* _SOURCE MATERIAL_:
--- START ---

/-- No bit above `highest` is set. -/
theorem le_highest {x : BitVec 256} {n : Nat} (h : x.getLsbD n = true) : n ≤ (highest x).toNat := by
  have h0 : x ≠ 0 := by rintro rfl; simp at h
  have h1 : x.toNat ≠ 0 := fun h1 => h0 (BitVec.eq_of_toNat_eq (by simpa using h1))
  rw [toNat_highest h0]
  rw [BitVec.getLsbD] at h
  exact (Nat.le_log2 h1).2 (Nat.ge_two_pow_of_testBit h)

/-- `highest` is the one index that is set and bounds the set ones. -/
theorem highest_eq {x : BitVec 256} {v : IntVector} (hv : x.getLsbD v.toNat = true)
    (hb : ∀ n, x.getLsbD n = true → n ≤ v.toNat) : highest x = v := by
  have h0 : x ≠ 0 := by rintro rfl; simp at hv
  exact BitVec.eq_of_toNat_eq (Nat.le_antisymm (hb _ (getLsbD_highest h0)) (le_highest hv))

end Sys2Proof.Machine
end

--- END ---
--- START ---

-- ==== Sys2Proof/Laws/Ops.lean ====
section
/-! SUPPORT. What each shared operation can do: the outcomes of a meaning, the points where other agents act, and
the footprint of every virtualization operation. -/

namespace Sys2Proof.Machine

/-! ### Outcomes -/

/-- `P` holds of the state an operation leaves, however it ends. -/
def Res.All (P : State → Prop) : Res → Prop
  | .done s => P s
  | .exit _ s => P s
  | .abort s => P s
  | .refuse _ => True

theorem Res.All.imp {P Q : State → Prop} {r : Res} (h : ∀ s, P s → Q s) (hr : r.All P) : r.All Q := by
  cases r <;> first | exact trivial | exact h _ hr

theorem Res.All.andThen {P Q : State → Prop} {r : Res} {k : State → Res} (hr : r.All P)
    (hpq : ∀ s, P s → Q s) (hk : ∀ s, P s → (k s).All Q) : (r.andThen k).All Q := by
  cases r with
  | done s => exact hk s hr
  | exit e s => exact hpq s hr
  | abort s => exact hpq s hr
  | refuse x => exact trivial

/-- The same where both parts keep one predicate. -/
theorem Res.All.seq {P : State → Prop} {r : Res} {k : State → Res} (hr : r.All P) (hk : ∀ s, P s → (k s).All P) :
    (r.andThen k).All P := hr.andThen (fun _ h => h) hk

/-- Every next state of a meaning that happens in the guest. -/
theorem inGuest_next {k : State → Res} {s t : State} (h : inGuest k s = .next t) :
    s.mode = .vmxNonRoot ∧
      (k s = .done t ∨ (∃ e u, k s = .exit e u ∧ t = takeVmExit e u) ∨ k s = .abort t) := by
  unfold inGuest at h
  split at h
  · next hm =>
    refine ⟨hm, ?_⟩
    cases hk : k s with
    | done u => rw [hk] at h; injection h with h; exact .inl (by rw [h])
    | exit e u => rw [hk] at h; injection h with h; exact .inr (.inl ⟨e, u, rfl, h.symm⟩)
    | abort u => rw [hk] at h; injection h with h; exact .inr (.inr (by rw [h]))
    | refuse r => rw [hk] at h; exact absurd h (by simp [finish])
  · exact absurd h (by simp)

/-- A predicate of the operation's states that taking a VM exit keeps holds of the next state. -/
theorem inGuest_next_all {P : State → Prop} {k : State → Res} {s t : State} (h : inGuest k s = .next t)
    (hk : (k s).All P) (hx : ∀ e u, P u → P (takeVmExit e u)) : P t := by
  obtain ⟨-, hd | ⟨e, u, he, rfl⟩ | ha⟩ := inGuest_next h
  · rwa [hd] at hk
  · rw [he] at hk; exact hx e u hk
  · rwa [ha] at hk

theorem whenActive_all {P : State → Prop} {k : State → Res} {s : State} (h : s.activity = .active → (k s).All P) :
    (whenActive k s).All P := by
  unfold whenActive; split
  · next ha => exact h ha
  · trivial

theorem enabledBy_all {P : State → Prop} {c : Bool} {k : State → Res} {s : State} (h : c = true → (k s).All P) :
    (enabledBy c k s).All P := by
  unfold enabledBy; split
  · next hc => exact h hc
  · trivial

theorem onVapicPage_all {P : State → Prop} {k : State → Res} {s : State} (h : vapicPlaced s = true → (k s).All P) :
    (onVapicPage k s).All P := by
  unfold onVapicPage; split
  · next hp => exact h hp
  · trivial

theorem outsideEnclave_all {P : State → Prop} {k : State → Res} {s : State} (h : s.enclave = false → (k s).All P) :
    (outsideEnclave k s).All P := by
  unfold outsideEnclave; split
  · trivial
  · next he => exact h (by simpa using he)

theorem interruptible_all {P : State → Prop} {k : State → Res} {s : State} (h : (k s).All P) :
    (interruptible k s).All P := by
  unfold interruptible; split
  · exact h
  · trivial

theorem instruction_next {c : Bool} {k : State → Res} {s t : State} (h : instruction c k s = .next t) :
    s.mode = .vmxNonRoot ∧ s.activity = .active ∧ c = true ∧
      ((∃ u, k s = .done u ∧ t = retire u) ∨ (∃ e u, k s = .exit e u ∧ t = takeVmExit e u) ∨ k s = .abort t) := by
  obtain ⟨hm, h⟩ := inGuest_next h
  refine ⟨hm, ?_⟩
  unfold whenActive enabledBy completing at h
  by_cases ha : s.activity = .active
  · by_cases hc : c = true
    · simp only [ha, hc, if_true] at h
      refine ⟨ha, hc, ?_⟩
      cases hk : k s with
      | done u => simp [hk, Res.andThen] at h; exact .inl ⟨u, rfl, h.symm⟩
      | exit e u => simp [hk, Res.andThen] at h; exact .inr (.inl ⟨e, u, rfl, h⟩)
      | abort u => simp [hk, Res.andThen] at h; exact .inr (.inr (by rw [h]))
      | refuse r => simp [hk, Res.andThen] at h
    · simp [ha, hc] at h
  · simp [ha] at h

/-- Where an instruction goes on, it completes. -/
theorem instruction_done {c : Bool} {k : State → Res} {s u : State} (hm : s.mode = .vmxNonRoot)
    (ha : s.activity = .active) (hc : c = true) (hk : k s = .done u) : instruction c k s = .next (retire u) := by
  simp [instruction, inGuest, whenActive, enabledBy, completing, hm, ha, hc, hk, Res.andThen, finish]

--- END ---
--- START ---

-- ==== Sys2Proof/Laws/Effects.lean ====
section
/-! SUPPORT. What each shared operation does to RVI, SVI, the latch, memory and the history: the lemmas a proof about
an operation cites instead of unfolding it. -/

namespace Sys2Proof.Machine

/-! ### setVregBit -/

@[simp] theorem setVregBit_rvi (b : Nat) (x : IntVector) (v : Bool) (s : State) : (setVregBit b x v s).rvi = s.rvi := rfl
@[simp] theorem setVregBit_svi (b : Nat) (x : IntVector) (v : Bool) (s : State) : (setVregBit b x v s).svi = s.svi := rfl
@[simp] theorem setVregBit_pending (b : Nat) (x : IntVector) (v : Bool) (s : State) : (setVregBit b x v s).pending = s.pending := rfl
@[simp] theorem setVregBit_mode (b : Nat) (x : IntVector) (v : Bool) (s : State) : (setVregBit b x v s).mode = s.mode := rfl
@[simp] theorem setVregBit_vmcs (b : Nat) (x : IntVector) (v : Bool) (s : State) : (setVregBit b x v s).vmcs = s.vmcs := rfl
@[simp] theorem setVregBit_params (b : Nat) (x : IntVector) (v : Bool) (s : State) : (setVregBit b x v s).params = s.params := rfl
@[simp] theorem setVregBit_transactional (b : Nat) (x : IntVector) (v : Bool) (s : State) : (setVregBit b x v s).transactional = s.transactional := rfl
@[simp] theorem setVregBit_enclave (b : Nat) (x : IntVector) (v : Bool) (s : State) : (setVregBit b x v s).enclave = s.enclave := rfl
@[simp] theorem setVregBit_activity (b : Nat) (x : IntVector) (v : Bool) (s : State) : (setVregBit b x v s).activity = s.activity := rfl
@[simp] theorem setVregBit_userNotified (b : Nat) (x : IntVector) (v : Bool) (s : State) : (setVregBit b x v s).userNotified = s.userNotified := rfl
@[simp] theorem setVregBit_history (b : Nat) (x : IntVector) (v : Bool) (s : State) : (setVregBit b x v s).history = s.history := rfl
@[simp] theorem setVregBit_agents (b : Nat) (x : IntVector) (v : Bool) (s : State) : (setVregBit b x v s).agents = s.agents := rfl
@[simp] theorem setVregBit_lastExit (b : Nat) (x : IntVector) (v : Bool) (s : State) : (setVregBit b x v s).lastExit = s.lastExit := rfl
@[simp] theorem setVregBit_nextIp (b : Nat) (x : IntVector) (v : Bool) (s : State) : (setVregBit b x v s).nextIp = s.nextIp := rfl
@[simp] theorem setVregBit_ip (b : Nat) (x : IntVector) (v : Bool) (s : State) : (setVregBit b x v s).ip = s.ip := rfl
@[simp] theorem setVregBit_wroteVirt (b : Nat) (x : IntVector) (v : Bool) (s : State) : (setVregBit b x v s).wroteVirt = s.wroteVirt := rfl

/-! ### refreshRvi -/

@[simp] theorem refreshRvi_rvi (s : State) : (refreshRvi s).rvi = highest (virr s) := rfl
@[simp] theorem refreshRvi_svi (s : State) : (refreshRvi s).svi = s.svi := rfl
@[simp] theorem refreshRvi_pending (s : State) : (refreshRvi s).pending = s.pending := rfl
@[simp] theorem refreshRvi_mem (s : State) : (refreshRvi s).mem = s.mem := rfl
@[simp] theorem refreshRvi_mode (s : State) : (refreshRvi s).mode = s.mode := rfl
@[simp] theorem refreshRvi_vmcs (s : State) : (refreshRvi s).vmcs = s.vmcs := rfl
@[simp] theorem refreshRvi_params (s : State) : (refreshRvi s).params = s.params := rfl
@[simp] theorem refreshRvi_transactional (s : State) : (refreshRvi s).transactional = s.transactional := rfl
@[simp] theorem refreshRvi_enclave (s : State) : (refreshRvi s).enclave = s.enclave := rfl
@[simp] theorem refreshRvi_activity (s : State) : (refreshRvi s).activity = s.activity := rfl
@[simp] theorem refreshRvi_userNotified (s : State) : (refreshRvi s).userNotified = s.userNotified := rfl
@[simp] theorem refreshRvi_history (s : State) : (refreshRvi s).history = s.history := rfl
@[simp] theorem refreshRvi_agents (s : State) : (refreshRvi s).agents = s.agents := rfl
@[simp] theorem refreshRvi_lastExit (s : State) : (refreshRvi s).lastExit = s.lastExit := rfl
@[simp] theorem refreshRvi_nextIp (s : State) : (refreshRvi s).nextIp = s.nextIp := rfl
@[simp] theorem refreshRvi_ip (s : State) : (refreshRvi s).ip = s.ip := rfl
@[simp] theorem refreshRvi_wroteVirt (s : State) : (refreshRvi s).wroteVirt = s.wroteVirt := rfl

--- END ---

* _WHAT IS EXPECTED_: Begin with the line above that has "hc => exact h hc" and continue through the line that has "hk, Res.andThen, finish]", setting each one down exactly. Stop there.

* _EXERCISE RESPONSE_:
  · next hc => exact h hc
  · trivial

theorem onVapicPage_all {P : State → Prop} {k : State → Res} {s : State} (h : vapicPlaced s = true → (k s).All P) :
    (onVapicPage k s).All P := by
  unfold onVapicPage; split
  · next hp => exact h hp
  · trivial

theorem outsideEnclave_all {P : State → Prop} {k : State → Res} {s : State} (h : s.enclave = false → (k s).All P) :
    (outsideEnclave k s).All P := by
  unfold outsideEnclave; split
  · trivial
  · next he => exact h (by simpa using he)

theorem interruptible_all {P : State → Prop} {k : State → Res} {s : State} (h : (k s).All P) :
    (interruptible k s).All P := by
  unfold interruptible; split
  · exact h
  · trivial

theorem instruction_next {c : Bool} {k : State → Res} {s t : State} (h : instruction c k s = .next t) :
    s.mode = .vmxNonRoot ∧ s.activity = .active ∧ c = true ∧
      ((∃ u, k s = .done u ∧ t = retire u) ∨ (∃ e u, k s = .exit e u ∧ t = takeVmExit e u) ∨ k s = .abort t) := by
  obtain ⟨hm, h⟩ := inGuest_next h
  refine ⟨hm, ?_⟩
  unfold whenActive enabledBy completing at h
  by_cases ha : s.activity = .active
  · by_cases hc : c = true
    · simp only [ha, hc, if_true] at h
      refine ⟨ha, hc, ?_⟩
      cases hk : k s with
      | done u => simp [hk, Res.andThen] at h; exact .inl ⟨u, rfl, h.symm⟩
      | exit e u => simp [hk, Res.andThen] at h; exact .inr (.inl ⟨e, u, rfl, h⟩)
      | abort u => simp [hk, Res.andThen] at h; exact .inr (.inr (by rw [h]))
      | refuse r => simp [hk, Res.andThen] at h
    · simp [ha, hc] at h
  · simp [ha] at h

/-- Where an instruction goes on, it completes. -/
theorem instruction_done {c : Bool} {k : State → Res} {s u : State} (hm : s.mode = .vmxNonRoot)
    (ha : s.activity = .active) (hc : c = true) (hk : k s = .done u) : instruction c k s = .next (retire u) := by
  simp [instruction, inGuest, whenActive, enabledBy, completing, hm, ha, hc, hk, Res.andThen, finish]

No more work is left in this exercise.